--- What you are asked to do ---
When you reach the line in the listing below that contains "def R.HFCn_TXCTL (n", begin returning lines exactly as written, and stop after the line that contains "def R.UHFCn_CHAN (n". Return no other lines.

--- Listed entries ---
=======

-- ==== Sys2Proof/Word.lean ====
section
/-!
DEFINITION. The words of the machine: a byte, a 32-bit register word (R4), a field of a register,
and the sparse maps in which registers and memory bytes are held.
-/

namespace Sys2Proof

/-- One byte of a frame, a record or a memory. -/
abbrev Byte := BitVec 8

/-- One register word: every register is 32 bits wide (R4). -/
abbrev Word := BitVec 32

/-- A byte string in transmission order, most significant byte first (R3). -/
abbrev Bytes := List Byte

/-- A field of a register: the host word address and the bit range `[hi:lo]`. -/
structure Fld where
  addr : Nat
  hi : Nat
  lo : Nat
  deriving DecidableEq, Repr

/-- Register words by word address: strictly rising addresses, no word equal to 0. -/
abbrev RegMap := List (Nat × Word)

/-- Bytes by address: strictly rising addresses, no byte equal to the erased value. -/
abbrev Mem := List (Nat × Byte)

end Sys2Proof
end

=======

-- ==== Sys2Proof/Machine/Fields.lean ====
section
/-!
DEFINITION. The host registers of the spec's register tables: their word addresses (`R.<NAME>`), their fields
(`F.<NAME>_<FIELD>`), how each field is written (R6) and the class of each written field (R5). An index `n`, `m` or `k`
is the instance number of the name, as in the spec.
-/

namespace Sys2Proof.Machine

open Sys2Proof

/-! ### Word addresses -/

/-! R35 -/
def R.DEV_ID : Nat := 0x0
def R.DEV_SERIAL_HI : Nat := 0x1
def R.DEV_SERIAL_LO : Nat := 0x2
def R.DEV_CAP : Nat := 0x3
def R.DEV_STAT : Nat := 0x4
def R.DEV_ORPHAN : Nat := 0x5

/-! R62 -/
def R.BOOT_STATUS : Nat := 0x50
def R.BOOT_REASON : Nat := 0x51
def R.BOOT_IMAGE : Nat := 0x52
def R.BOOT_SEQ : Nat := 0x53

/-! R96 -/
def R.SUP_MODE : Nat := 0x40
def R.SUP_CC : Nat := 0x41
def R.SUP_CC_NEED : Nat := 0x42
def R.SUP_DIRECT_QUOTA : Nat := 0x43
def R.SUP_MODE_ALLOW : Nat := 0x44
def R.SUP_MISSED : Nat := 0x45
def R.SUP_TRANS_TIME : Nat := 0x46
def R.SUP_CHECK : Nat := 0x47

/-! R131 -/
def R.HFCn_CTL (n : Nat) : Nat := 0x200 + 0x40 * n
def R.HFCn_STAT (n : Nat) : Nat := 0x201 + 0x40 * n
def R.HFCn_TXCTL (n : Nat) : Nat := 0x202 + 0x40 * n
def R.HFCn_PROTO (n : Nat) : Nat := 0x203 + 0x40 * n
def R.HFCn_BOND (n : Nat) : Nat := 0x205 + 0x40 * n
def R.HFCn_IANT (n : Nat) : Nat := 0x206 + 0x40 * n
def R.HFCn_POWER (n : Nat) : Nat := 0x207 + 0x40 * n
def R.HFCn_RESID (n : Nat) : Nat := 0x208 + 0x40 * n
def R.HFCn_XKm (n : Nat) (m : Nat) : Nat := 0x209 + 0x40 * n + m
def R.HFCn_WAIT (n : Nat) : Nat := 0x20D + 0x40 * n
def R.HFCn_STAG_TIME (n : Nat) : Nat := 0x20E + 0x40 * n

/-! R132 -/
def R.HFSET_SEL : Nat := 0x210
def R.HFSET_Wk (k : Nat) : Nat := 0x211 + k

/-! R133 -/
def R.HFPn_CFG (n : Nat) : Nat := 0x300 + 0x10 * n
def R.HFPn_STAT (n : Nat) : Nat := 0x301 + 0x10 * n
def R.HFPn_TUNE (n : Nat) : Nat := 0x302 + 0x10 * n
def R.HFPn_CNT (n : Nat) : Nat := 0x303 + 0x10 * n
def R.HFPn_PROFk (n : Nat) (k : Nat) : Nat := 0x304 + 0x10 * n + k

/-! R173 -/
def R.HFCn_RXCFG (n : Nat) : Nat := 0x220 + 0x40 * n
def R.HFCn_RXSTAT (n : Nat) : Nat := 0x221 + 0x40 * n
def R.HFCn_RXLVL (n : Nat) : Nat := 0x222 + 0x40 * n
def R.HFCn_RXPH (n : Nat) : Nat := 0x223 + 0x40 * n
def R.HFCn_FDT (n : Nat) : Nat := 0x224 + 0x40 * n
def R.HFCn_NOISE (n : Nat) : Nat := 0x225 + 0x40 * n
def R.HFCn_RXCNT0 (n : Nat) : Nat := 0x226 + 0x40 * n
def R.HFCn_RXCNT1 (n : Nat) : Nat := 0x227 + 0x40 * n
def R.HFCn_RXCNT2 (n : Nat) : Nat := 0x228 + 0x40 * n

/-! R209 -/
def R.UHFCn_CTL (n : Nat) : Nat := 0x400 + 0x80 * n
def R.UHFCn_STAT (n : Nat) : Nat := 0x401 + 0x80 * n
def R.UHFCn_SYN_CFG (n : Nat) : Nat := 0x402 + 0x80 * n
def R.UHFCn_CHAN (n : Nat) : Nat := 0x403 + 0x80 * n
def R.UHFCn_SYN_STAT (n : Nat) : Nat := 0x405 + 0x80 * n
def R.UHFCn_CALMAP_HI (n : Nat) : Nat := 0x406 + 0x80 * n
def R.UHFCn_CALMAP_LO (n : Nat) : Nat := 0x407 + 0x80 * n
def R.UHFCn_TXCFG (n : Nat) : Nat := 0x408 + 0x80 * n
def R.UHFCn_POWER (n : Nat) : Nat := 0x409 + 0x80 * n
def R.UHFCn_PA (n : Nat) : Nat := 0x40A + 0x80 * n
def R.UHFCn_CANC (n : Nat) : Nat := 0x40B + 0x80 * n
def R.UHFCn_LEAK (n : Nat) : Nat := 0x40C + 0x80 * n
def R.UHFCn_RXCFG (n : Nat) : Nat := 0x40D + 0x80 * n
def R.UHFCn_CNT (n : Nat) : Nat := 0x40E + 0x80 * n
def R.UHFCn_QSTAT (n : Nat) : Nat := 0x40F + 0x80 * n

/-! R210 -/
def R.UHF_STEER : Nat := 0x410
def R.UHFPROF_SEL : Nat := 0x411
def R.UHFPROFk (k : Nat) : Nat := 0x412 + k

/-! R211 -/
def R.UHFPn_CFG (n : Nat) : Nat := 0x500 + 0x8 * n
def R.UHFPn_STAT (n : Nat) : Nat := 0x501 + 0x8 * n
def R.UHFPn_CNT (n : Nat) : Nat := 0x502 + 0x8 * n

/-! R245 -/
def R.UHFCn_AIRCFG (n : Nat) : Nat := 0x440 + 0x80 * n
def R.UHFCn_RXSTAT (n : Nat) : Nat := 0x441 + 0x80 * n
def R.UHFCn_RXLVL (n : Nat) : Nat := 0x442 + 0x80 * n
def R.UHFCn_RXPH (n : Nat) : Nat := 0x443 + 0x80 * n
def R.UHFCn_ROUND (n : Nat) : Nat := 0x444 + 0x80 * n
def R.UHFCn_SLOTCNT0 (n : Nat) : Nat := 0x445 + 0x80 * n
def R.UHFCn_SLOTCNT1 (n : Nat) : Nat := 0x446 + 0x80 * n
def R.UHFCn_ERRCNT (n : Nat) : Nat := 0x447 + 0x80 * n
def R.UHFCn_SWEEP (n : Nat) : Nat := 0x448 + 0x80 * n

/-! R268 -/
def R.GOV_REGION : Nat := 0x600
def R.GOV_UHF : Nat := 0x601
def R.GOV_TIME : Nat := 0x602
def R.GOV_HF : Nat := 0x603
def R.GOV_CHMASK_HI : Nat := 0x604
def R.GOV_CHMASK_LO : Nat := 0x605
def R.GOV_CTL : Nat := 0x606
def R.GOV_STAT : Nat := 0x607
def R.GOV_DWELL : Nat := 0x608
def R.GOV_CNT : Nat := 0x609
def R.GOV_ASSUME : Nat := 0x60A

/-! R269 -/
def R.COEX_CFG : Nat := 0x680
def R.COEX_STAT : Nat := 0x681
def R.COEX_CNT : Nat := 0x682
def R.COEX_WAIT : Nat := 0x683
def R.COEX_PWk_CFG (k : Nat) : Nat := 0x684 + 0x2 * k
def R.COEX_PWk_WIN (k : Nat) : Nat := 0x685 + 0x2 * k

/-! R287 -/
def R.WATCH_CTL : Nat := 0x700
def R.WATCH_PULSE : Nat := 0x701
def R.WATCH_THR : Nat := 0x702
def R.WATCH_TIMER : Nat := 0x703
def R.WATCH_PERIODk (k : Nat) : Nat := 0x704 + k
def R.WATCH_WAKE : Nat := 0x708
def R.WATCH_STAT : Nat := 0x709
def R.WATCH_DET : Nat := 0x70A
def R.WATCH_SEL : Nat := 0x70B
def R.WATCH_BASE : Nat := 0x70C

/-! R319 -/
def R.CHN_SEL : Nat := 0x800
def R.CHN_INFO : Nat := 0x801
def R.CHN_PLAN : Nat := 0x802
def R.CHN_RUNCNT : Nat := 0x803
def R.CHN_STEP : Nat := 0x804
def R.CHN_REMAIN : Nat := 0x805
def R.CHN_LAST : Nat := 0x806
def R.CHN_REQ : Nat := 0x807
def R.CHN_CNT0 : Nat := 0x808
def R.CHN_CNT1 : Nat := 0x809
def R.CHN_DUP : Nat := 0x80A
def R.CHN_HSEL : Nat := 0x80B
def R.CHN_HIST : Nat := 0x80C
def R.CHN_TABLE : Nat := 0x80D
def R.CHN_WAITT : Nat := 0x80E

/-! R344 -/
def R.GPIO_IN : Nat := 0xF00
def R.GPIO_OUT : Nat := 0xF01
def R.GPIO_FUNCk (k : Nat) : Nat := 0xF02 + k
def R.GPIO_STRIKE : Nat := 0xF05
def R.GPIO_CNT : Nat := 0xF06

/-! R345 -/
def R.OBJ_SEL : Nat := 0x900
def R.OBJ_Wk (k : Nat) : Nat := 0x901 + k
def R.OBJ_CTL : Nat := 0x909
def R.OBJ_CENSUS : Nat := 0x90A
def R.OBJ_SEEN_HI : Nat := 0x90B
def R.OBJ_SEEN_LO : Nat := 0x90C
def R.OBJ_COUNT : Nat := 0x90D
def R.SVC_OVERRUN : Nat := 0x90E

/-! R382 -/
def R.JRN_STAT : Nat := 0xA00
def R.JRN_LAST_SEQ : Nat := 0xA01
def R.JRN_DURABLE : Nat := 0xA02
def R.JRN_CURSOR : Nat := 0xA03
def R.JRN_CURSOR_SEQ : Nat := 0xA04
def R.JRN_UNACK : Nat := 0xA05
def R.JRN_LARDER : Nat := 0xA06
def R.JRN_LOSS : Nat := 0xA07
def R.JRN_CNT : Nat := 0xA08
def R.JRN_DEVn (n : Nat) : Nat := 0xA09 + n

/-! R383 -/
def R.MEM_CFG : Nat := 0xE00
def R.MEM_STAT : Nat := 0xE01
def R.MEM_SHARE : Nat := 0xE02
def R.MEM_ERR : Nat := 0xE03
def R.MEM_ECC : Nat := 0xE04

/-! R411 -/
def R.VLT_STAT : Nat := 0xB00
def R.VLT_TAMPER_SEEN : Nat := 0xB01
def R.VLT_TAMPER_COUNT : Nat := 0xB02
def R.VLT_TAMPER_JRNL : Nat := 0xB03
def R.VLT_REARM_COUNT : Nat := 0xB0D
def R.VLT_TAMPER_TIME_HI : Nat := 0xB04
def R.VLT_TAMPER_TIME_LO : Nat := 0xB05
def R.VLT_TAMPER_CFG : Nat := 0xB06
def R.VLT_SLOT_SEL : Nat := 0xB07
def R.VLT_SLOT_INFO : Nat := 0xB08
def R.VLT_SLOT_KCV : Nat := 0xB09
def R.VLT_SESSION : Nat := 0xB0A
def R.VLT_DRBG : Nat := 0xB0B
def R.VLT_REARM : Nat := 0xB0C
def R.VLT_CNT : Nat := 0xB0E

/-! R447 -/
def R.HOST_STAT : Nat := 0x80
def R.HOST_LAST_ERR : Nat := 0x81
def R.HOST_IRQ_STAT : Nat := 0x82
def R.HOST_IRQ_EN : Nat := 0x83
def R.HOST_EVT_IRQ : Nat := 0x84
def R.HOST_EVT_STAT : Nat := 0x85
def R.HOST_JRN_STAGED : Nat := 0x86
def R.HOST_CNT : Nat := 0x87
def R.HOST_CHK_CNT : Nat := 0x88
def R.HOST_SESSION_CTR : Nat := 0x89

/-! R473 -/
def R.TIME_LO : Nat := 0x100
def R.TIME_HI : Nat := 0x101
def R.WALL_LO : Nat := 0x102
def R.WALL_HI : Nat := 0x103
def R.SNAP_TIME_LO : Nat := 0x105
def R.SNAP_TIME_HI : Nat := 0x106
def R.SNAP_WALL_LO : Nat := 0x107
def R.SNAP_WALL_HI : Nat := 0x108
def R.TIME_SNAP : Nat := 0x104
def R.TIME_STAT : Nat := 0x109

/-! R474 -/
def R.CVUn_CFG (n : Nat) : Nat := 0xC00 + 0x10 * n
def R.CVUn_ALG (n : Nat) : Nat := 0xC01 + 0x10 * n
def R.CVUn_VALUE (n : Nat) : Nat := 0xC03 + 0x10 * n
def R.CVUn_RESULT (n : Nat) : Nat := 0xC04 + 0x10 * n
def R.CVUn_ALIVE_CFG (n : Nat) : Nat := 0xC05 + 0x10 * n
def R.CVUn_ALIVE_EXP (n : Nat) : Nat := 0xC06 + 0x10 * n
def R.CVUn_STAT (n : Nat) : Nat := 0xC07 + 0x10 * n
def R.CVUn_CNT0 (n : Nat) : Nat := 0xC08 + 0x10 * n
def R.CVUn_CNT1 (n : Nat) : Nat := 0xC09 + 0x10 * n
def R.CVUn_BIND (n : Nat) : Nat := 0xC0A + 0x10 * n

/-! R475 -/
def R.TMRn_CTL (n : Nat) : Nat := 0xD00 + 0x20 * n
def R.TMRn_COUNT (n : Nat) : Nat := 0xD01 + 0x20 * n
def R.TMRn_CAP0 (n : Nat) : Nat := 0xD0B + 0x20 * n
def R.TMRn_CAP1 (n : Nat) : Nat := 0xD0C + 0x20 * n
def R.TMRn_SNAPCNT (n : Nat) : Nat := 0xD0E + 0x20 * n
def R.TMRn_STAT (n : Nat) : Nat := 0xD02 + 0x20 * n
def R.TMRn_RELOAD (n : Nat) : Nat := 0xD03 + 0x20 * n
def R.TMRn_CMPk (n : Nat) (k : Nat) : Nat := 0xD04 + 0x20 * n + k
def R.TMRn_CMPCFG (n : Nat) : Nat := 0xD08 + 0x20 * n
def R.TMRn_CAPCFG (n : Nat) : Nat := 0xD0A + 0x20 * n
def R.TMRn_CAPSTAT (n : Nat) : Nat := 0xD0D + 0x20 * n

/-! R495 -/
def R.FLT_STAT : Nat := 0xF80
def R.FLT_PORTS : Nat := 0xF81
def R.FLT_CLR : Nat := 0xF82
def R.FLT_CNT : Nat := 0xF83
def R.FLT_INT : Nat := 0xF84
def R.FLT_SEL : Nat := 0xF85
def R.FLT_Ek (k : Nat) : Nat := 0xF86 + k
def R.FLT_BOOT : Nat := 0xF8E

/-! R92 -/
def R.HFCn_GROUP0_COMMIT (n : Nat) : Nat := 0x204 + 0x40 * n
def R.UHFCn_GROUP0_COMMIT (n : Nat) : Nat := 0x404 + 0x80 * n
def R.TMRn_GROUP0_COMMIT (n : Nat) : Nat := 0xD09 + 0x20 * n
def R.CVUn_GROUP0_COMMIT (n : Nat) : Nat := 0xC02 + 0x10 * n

=======

--- Solution to this task ---
def R.HFCn_TXCTL (n : Nat) : Nat := 0x202 + 0x40 * n
def R.HFCn_PROTO (n : Nat) : Nat := 0x203 + 0x40 * n
def R.HFCn_BOND (n : Nat) : Nat := 0x205 + 0x40 * n
def R.HFCn_IANT (n : Nat) : Nat := 0x206 + 0x40 * n
def R.HFCn_POWER (n : Nat) : Nat := 0x207 + 0x40 * n
def R.HFCn_RESID (n : Nat) : Nat := 0x208 + 0x40 * n
def R.HFCn_XKm (n : Nat) (m : Nat) : Nat := 0x209 + 0x40 * n + m
def R.HFCn_WAIT (n : Nat) : Nat := 0x20D + 0x40 * n
def R.HFCn_STAG_TIME (n : Nat) : Nat := 0x20E + 0x40 * n

/-! R132 -/
def R.HFSET_SEL : Nat := 0x210
def R.HFSET_Wk (k : Nat) : Nat := 0x211 + k

/-! R133 -/
def R.HFPn_CFG (n : Nat) : Nat := 0x300 + 0x10 * n
def R.HFPn_STAT (n : Nat) : Nat := 0x301 + 0x10 * n
def R.HFPn_TUNE (n : Nat) : Nat := 0x302 + 0x10 * n
def R.HFPn_CNT (n : Nat) : Nat := 0x303 + 0x10 * n
def R.HFPn_PROFk (n : Nat) (k : Nat) : Nat := 0x304 + 0x10 * n + k

/-! R173 -/
def R.HFCn_RXCFG (n : Nat) : Nat := 0x220 + 0x40 * n
def R.HFCn_RXSTAT (n : Nat) : Nat := 0x221 + 0x40 * n
def R.HFCn_RXLVL (n : Nat) : Nat := 0x222 + 0x40 * n
def R.HFCn_RXPH (n : Nat) : Nat := 0x223 + 0x40 * n
def R.HFCn_FDT (n : Nat) : Nat := 0x224 + 0x40 * n
def R.HFCn_NOISE (n : Nat) : Nat := 0x225 + 0x40 * n
def R.HFCn_RXCNT0 (n : Nat) : Nat := 0x226 + 0x40 * n
def R.HFCn_RXCNT1 (n : Nat) : Nat := 0x227 + 0x40 * n
def R.HFCn_RXCNT2 (n : Nat) : Nat := 0x228 + 0x40 * n

/-! R209 -/
def R.UHFCn_CTL (n : Nat) : Nat := 0x400 + 0x80 * n
def R.UHFCn_STAT (n : Nat) : Nat := 0x401 + 0x80 * n
def R.UHFCn_SYN_CFG (n : Nat) : Nat := 0x402 + 0x80 * n
def R.UHFCn_CHAN (n : Nat) : Nat := 0x403 + 0x80 * n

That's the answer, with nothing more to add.